◆ Instructions to follow ◆
Please return the lines below verbatim, beginning at the one that has "leBytes 2 r.lost" and stopping after the one that has "def statusFields (s", and add no other lines.

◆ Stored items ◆
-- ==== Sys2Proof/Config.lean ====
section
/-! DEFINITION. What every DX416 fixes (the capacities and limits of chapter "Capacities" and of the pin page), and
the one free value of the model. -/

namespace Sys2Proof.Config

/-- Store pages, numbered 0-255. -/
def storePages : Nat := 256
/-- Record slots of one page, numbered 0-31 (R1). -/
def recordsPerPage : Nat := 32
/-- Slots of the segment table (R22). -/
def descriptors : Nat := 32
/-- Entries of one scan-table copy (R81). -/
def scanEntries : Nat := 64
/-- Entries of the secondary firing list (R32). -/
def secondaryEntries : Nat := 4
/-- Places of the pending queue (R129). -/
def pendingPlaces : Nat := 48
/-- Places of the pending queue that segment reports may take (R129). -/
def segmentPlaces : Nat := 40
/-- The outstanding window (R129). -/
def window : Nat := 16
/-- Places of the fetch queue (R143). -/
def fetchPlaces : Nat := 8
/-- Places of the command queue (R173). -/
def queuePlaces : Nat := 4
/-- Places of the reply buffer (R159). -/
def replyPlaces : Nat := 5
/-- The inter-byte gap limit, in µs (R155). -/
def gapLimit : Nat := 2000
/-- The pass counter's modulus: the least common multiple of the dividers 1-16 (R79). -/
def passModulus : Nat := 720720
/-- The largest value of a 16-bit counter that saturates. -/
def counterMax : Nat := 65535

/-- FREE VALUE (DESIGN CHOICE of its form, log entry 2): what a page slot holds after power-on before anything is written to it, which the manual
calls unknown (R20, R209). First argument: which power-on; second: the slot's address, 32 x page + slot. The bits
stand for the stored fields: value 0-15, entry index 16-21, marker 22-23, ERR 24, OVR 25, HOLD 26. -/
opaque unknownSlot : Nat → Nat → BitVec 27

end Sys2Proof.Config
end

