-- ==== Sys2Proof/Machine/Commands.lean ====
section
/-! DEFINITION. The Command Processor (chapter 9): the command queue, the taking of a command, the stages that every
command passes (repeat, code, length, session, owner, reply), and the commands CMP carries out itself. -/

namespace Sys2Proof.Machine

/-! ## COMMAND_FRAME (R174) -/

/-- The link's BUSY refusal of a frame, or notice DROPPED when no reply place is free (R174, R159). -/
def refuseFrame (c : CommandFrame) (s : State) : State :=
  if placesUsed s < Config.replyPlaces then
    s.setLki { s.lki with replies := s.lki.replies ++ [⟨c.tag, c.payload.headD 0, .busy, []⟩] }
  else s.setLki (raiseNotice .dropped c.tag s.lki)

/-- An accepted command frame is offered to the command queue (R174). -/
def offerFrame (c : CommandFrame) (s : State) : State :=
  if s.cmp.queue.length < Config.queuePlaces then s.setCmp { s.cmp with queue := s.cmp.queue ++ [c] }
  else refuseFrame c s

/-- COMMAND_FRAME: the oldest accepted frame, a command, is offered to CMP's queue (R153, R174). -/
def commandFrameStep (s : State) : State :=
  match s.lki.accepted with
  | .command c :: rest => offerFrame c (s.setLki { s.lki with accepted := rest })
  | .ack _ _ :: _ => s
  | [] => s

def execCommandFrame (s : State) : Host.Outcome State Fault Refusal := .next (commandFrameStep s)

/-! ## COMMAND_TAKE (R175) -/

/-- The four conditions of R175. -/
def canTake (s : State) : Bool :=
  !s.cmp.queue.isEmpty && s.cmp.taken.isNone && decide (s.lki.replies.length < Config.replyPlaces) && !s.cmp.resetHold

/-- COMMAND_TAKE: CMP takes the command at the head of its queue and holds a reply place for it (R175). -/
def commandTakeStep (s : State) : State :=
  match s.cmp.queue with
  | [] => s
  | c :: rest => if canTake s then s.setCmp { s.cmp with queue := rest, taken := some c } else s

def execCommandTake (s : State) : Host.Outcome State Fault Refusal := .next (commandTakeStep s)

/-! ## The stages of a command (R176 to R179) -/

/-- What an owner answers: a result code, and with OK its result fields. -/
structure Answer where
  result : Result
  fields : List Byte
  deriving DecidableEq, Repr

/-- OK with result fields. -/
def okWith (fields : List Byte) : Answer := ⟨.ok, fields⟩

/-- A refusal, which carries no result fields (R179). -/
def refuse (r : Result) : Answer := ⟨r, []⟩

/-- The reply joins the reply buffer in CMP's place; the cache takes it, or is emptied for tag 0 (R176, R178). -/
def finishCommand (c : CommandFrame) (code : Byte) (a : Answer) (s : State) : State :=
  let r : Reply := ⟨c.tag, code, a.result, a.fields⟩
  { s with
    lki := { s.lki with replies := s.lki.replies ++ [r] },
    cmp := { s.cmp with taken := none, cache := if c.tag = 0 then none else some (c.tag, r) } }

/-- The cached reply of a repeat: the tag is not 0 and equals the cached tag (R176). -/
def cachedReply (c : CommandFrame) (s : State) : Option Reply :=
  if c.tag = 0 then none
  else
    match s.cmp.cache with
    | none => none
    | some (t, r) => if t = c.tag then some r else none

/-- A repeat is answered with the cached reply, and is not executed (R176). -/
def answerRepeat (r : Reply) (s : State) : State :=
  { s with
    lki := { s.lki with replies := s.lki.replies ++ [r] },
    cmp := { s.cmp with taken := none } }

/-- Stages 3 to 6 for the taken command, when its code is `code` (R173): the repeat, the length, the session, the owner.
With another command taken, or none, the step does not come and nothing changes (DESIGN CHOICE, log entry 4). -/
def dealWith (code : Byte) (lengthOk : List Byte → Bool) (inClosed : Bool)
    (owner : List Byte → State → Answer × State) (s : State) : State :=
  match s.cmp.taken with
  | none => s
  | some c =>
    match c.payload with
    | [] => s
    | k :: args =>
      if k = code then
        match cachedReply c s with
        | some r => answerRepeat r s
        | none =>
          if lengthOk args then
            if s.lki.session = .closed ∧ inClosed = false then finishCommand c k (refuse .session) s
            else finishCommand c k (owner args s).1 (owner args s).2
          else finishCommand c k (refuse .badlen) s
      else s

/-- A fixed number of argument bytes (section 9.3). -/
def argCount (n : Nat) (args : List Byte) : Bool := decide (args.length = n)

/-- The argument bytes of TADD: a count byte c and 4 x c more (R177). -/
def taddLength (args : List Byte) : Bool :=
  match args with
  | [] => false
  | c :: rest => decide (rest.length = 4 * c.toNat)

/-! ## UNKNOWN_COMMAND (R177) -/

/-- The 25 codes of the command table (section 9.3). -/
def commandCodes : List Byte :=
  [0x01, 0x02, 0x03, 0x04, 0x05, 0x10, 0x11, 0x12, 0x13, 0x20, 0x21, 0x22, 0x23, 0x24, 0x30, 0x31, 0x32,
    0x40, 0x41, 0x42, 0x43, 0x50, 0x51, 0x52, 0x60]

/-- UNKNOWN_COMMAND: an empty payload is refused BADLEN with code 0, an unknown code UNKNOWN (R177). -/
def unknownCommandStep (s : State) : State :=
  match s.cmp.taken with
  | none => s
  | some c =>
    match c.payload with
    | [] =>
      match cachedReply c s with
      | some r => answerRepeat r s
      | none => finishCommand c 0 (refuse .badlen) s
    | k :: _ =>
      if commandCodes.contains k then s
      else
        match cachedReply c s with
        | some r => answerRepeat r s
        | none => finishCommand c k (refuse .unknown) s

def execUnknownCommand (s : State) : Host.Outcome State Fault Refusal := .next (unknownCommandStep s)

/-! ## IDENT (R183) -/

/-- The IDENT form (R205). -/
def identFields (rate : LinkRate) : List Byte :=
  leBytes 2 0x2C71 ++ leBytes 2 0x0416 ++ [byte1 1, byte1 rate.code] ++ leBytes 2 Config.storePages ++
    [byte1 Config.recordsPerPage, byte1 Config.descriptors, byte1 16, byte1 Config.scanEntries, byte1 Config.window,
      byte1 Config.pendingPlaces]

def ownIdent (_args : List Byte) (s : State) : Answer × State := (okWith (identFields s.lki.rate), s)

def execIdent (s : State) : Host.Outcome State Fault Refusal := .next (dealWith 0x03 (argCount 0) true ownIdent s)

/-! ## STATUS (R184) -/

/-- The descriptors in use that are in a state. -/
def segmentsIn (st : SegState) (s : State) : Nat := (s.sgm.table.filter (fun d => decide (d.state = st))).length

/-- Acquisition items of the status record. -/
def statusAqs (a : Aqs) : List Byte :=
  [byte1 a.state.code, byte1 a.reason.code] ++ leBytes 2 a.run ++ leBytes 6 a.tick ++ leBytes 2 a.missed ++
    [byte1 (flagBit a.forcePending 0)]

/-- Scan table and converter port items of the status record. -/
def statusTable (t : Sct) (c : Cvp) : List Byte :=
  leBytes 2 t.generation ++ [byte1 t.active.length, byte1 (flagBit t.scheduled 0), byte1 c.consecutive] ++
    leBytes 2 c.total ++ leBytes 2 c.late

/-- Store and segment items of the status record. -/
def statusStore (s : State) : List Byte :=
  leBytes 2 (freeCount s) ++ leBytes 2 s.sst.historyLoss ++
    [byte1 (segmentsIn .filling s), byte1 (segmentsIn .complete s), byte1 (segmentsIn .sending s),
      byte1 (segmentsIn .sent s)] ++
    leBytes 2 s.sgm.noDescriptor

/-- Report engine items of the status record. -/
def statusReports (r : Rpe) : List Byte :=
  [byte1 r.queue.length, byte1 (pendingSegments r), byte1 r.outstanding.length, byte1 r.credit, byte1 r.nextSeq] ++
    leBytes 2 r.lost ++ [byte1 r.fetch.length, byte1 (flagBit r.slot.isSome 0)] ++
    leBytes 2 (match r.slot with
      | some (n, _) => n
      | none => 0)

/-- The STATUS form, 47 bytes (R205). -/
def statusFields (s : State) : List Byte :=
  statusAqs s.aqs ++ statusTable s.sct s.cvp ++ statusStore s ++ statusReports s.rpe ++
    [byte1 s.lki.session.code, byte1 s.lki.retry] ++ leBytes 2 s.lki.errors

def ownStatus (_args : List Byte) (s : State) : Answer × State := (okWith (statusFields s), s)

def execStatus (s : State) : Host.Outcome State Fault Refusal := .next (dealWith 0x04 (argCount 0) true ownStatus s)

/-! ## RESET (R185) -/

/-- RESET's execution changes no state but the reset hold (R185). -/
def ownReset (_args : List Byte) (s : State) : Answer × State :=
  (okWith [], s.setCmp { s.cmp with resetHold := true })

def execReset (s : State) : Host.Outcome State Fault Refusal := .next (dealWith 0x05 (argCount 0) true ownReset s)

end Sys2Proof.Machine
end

◆ Exercise response ◆
    leBytes 2 r.lost ++ [byte1 r.fetch.length, byte1 (flagBit r.slot.isSome 0)] ++
    leBytes 2 (match r.slot with
      | some (n, _) => n
      | none => 0)

/-- The STATUS form, 47 bytes (R205). -/
def statusFields (s : State) : List Byte :=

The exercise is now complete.